Five-member governing body of Orange County, California

Map of Orange County's Supervisorial Districts

The Orange County Board of Supervisors is the five-member governing body of Orange County, California, along with being the executive of the county.

==Membership==
The board consists of five supervisors elected by districts to four-year terms by the citizens of Orange County. The supervisors represent districts of approximately 600,000 people.

Supervisorial elections take place during the primary election, with run-off elections (if necessary) in November. Supervisorial terms begin the first Monday after January 1 after the election. Vacancies on the board are filled via special election since Orange County voters adopted a county charter in March 2002. Prior to the adoption of the charter, vacancies on the board were filled by appointment by the governor of California. The December 1996 appointment of Laguna Niguel City Councilman Thomas W. Wilson by Governor Pete Wilson (no relation) was the last time that a gubernatorial appointment was used to fill a supervisorial vacancy (Supervisor Marian Bergeson had resigned to become the California Secretary for Education). The January 2003 special election of former State Assemblyman Bill Campbell was the first time that a special election was used to fill a supervisorial vacancy (Supervisor Todd Spitzer had resigned after he was elected to the State Assembly to replace the term-limited Campbell).
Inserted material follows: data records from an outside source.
theorem State.fcReadAt_inv {s : State} {p : Nat} {d : Nat} {len : Nat} (h_s : s.Inv) : (State.fcReadAt s p d len).2.Inv :=
    by
  unfold State.fcReadAt
  with_reducible
    repeat' (first | assumption | (intro _) | apply State.hostTake_inv | refine State.hostTake_inv' (by assumption) ?_
                     | apply State.memRead_inv | refine State.memRead_inv' (by assumption) ?_ | apply inv_ite_snd
                     | apply inv_ite | dsimp only | (fail_if_no_progress apply inv_mk) | refine inv_snd (by assumption) ?_
                     | split)
theorem State.fcReadAt_inv' {s : State} {p : Nat} {d : Nat} {len : Nat} {r0} {tE : State} (hE : (State.fcReadAt s p d len) =
    (r0, tE)) (h_s : s.Inv) : tE.Inv := by
  have h := @State.fcReadAt_inv s p d len h_s; rw [hE] at h; exact h

theorem fcLoc_inv {p : Nat} {va : Nat} {vcol : Bool}  : RunInv ((fcLoc p va vcol) : FM Nat) := by
  unfold fcLoc
  with_reducible
    repeat' (first | assumption | (intro _) | apply State.fcDpa_inv | refine State.fcDpa_inv' (by assumption) ?_ | apply run_pure
                     | apply run_throw | apply run_getThe | apply run_bind | apply run_mk | apply run_forM | apply run_mapM
                     | apply run_foldlM | apply run_forIn | apply run_elim | dsimp only | (fail_if_no_progress apply inv_mk)
                     | refine inv_snd (by assumption) ?_ | split)

theorem fcRead_inv {p : Nat} {va : Nat} {len : Nat} {vcol : Bool}  : RunInv ((fcRead p va len vcol) : FM (List Byte)) := by
  unfold fcRead
  with_reducible
    repeat' (first | assumption | (intro _) | apply State.fcReadAt_inv | refine State.fcReadAt_inv' (by assumption) ?_
                     | apply fcLoc_inv | apply run_pure | apply run_throw | apply run_getThe | apply run_bind | apply run_mk
                     | apply run_forM | apply run_mapM | apply run_foldlM | apply run_forIn | apply run_elim | dsimp only
                     | (fail_if_no_progress apply inv_mk) | refine inv_snd (by assumption) ?_ | split)

theorem fcBatch_inv {p : Nat} {bs : Nat} {batches : Nat} {rows : Nat} {r : Nat} {a0 : Nat} {a1 : Nat} {a2 : Nat}  : RunInv
    ((fcBatch p bs batches rows r a0 a1 a2) : FM (Option Nat)) := by
  induction a0 generalizing p bs batches rows r a1 a2 with
  | zero =>
    unfold fcBatch
    with_reducible
      repeat' (first | assumption | (intro _) | apply fcRead_inv | apply run_pure | apply run_throw | apply run_getThe
                         | apply run_bind | apply run_mk | apply run_forM | apply run_mapM | apply run_foldlM | apply run_forIn
                         | apply run_elim | apply run_ite | apply inv_ite | dsimp only | apply ih
                         | (fail_if_no_progress apply inv_mk) | split)
  | succ n ih =>
    unfold fcBatch
    with_reducible
      repeat' (first | assumption | (intro _) | apply fcRead_inv | apply run_pure | apply run_throw | apply run_getThe
                         | apply run_bind | apply run_mk | apply run_forM | apply run_mapM | apply run_foldlM | apply run_forIn
                         | apply run_elim | apply run_ite | apply inv_ite | dsimp only | apply ih
                         | (fail_if_no_progress apply inv_mk) | split)

theorem fcRow_inv {p : Nat} {indesc : Nat} {x : Nat × Nat}  : RunInv ((fcRow p indesc x) : FM (Nat × Nat × Nat × Bool)) :=
    by
  unfold fcRow
  with_reducible
    repeat' (first | assumption | (intro _) | apply State.fcReadAt_inv | refine State.fcReadAt_inv' (by assumption) ?_
                     | apply fcLoc_inv | apply fcRead_inv | apply fcBatch_inv | apply run_pure | apply run_throw
                     | apply run_getThe | apply run_bind | apply run_mk | apply run_forM | apply run_mapM | apply run_foldlM
                     | apply run_forIn | apply run_elim | apply run_ite | apply inv_ite | dsimp only
                     | (fail_if_no_progress apply inv_mk) | refine inv_snd (by assumption) ?_ | split)

theorem fcStage_inv {g : Leg} {n : Nat}  : RunInv ((fcStage g n) : FM (List Nat)) := by
  unfold fcStage
  with_reducible
    repeat' (first | assumption | (intro _) | apply State.fcWrite_inv | apply fcLoc_inv | apply fcRead_inv | apply fcRow_inv
                     | apply run_pure | apply run_throw | apply run_getThe | apply run_bind | apply run_mk | apply run_forM
                     | apply run_mapM | apply run_foldlM | apply run_forIn | apply run_elim | apply run_ite | apply inv_ite
                     | dsimp only | (fail_if_no_progress apply inv_mk) | split)

theorem State.acceptClose_inv {s : State} {l : Nat} {n : Nat} {rows : List Nat} (h_s : s.Inv) : (State.acceptClose s l n
    rows).Inv := by
  unfold State.acceptClose
  with_reducible
    repeat' (first | assumption | (intro _) | apply State.setLeg_inv | apply State.letIn_inv | apply State.dmFreeLeg_inv
                     | apply State.dropLegTables_inv | apply State.returnCharge_inv | dsimp only
                     | (fail_if_no_progress apply inv_mk) | split)

theorem doLegClose_inv {l : Nat} {s : State} (h_s : s.Inv) : (doLegClose l s).Inv := by
  unfold doLegClose
  with_reducible
    repeat' (first | assumption | (intro _) | apply State.letIn_inv | apply State.returnCharge_inv | apply State.closeErr_inv
                     | apply State.errLeg_inv | apply State.cleanOuts_inv | refine State.cleanOuts_inv' (by assumption) ?_
                     | apply fcStage_inv | apply State.acceptClose_inv | apply run_pure | apply run_throw | apply run_getThe
                     | apply run_bind | apply run_mk | apply run_forM | apply run_mapM | apply run_foldlM | apply run_forIn
                     | apply run_elim | apply inv_ite | dsimp only | (fail_if_no_progress apply inv_mk)
                     | refine inv_snd (by assumption) ?_ | split)
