-- ==== Sys2Proof/Laws/MemHost.lean ====
section
/-!
SUPPORT. The state functions of Machine/Host.lean keep the canonical form of memory.
-/
namespace Sys2Proof.Machine

open Sys2Proof

set_option linter.unusedTactic false
set_option linter.unreachableTactic false
set_option linter.unusedSimpArgs false
set_option linter.unusedVariables false

theorem State.msixFlush_inv {s : State} {h : Nat} {f : Nat → Bool} (h_s : s.Inv) : (State.msixFlush s h f).Inv := by
  unfold State.msixFlush
  with_reducible
    repeat' (first | assumption | (intro _) | apply State.setHp_inv | apply State.emit_inv | apply State.msix_inv
                     | apply inv_foldl | apply inv_foldl_snd | apply inv_foldl_fst | apply inv_ite | dsimp only
                     | (fail_if_no_progress apply inv_mk) | split)

theorem doMsixUnmask_inv {h : Nat} {x : MsixEvent} {s : State} (h_s : s.Inv) : (doMsixUnmask h x s).Inv := by
  unfold doMsixUnmask
  with_reducible
    repeat' (first | assumption | (intro _) | apply State.setHp_inv | apply State.msixFlush_inv | apply inv_ite | dsimp only
                     | (fail_if_no_progress apply inv_mk) | split)

theorem State.failPps_inv {s : State} {h : Nat} (h_s : s.Inv) : (State.failPps s h).Inv := by
  unfold State.failPps
  with_reducible
    repeat' (first | assumption | (intro _) | apply inv_ite | dsimp only | (fail_if_no_progress apply inv_mk) | split)

theorem State.failFetches_inv {s : State} {h : Nat} (h_s : s.Inv) : (State.failFetches s h).Inv := by
  unfold State.failFetches
  with_reducible
    repeat' (first | assumption | (intro _) | apply inv_ite | dsimp only | (fail_if_no_progress apply inv_mk) | split)

theorem State.linkFalls_inv {s : State} {h : Nat} (h_s : s.Inv) : (State.linkFalls s h).Inv := by
  unfold State.linkFalls
  with_reducible
    repeat' (first | assumption | (intro _) | apply State.setHp_inv | apply State.hostLost_inv | apply State.dmWakeAll_inv
                     | apply State.failPps_inv | apply State.failFetches_inv | dsimp only | (fail_if_no_progress apply inv_mk)
                     | split)

theorem doHostLinkDown_inv {h : Nat} {s : State} (h_s : s.Inv) : (doHostLinkDown h s).Inv := by
  unfold doHostLinkDown
  with_reducible
    repeat' (first | assumption | (intro _) | apply State.setHp_inv | apply State.linkFalls_inv | apply inv_ite | dsimp only
                     | (fail_if_no_progress apply inv_mk) | split)

theorem doHostLinkUp_inv {h speed : Nat} {x : LinkIn} {s : State} (h_s : s.Inv) : (doHostLinkUp h speed x s).Inv := by
  unfold doHostLinkUp
  with_reducible apply inv_ite h_s
  extract_lets k s1 s2 s3
  have h1 : s1.Inv := State.msixFlush_inv (State.setHp_inv h_s)
  have h2 : s2.Inv := by
    refine State.admitAll_inv ?_
    refine inv_foldl h1 ?_
    intro t e ht
    split
    · exact State.postKept_inv ht
    · exact ht
  have h3 : s3.Inv := by
    refine inv_foldl h2 ?_
    intro t e ht
    split
    · split
      · exact State.issueRead_inv ht
      · exact ht
    · exact ht
  split
  · split
    · split
      · exact State.adminRead_inv h3
      · exact h3
    · exact h3
  · exact h3

theorem doHostPortReset_inv {h : Nat} {s : State} (h_s : s.Inv) : (doHostPortReset h s).Inv := by
  unfold doHostPortReset
  with_reducible
    repeat' (first | assumption | (intro _) | apply State.setHp_inv | apply State.linkFalls_inv | apply inv_ite | dsimp only
                     | (fail_if_no_progress apply inv_mk) | split)

theorem doHostUnclaimed_inv {h : Nat} {posted : Bool} {s : State} (h_s : s.Inv) : (doHostUnclaimed h posted s).Inv := by
  unfold doHostUnclaimed
  with_reducible
    repeat' (first | assumption | (intro _) | apply State.emit_inv | apply State.log_inv | apply inv_ite | dsimp only
                     | (fail_if_no_progress apply inv_mk) | split)

theorem State.ppHostDone_inv {s : State} {n : Nat} {h : Nat} {d : Nat} {failed : Bool} (h_s : s.Inv) : (State.ppHostDone s n
    h d failed).Inv := by
  unfold State.ppHostDone
  with_reducible
    repeat' (first | assumption | (intro _) | apply State.setPp_inv | apply inv_ite | dsimp only
                     | (fail_if_no_progress apply inv_mk) | split)

theorem State.hostDone_inv {s : State} {h : Nat} {r : HostReq} {d : Nat} {st : Nat} (h_s : s.Inv) : (State.hostDone s h r d
    st).Inv := by
  unfold State.hostDone
  with_reducible
    repeat' (first | assumption | (intro _) | apply State.hostReturn_inv | apply State.dmWake_inv | apply State.adminFails_inv
                     | apply State.ppHostDone_inv | apply inv_ite | dsimp only | (fail_if_no_progress apply inv_mk) | split)

theorem State.hostFail_inv {s : State} {h : Nat} {r : HostReq} {d : Nat} (h_s : s.Inv) : (State.hostFail s h r d).Inv := by
  unfold State.hostFail
  with_reducible
    repeat' (first | assumption | (intro _) | apply State.hostDone_inv | dsimp only | (fail_if_no_progress apply inv_mk) | split)

theorem doHostTimeout_inv {h : Nat} {r : HostReq} {dpa : Word} {s : State} (h_s : s.Inv) : (doHostTimeout h r dpa s).Inv :=
    by
  unfold doHostTimeout
  with_reducible
    repeat' (first | assumption | (intro _) | apply State.countTimeout_inv | apply State.hostFail_inv | apply inv_ite | dsimp only
                     | (fail_if_no_progress apply inv_mk) | split)

theorem doHostCompletion_inv {h : Nat} {r : HostReq} {dpa : Word} {st : CplStatus} {data : List Byte} {s : State} (h_s : s.Inv) :
    (doHostCompletion h r dpa st data s).Inv := by
  unfold doHostCompletion
  dsimp only
  with_reducible apply inv_ite h_s
  cases st with
  | refused => exact State.hostFail_inv h_s
  | ok => exact State.hostDone_inv (inv_mk_wf (writeBytes_wf _ _ (inv_mem h_s)))
  | poisoned => exact State.hostDone_inv (inv_mk_wf (writeBytes_wf _ _ (inv_mem h_s)))

end Sys2Proof.Machine
end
The current members of the board of supervisors are:
- District 1: Janet Nguyen, Republican (since December 4, 2024; previously March 27, 2007 – December 1, 2014)
- District 2: Vicente Sarmiento, Democrat (since January 10, 2023)
- District 3: Donald P. Wagner, Republican (since March 27, 2019)
- District 4: Doug Chaffee, Democrat (since January 7, 2019)
- District 5: Katrina Foley, Democrat (since March 26, 2021)

==Functions==
The board makes decisions relating to land use, public utilities, and transportation, both directly and indirectly through its power over budgets and appointments to boards, committees, and commissions. Services that are ultimately managed by the board include regional parks, water, sewers, animal control, buses, freeways, and commuter rail.

==Supervisorial Districts==

===2012–2022===
The First Supervisorial District consists of the cities of Garden Grove, Santa Ana, and Westminster, the unincorporated community of Midway City, and the northernmost three square miles of the city of Fountain Valley north of Warner Avenue, including Mile Square Regional Park.

The Second Supervisorial District consists of the cities of Costa Mesa, Cypress, Huntington Beach, La Palma, Los Alamitos, Newport Beach, Seal Beach, and Stanton, along with two-thirds of the city of Fountain Valley that are south of Warner Avenue and southwestern portions of the City of Buena Park. It also includes the unincorporated area of Rossmoor.

The Third Supervisorial District consists of the cities of Orange, Tustin, Villa Park, and Yorba Linda, most of the City of Irvine, as well as the Anaheim Hills area in the city of Anaheim. It also includes the unincorporated areas of El Modena, MCAS El Toro, Modjeska Canyon, Olive, Orange Park Acres, Santiago Canyon, Silverado, Trabuco Canyon, and Tustin Foothills.

The Fourth Supervisorial District consists of the cities of Brea, Fullerton, La Habra, Placentia, the portions of the city of Anaheim outside of Anaheim Hills, and most of Buena Park.

The Fifth Supervisorial District consists of the cities of Aliso Viejo, Dana Point, Laguna Beach, Laguna Hills, Laguna Niguel, Laguna Woods, Lake Forest, Mission Viejo, Rancho Santa Margarita, San Clemente, and San Juan Capistrano, along with small southwestern portions of the City of Irvine, as well as the unincorporated areas of Coto de Caza, Ladera Ranch, and Las Flores.

===2002–2012===
The First Supervisorial District consisted of the cities of Santa Ana and Westminster, as well as the eastern half of the city of Garden Grove.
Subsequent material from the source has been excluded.